[Data — start]

-- ==== Sys2Proof/Word.lean ====
section
/-! DEFINITION. Word types and their plainest arithmetic. -/

namespace Sys2Proof

/-- A register-space word (R11, R692). -/
abbrev Word := BitVec 32

abbrev Byte := BitVec 8

/-- A 64-bit time: LTC or MON nanoseconds (R458, R462). -/
abbrev Time := BitVec 64

/-- A bit as a number. -/
def bit (b : Bool) : Nat := if b then 1 else 0

end Sys2Proof
end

[Data — finish]

Aim of the task
Among the lines above, find those holding the word "abbrev" and state how many there are, number only.

Solution to the exercise
3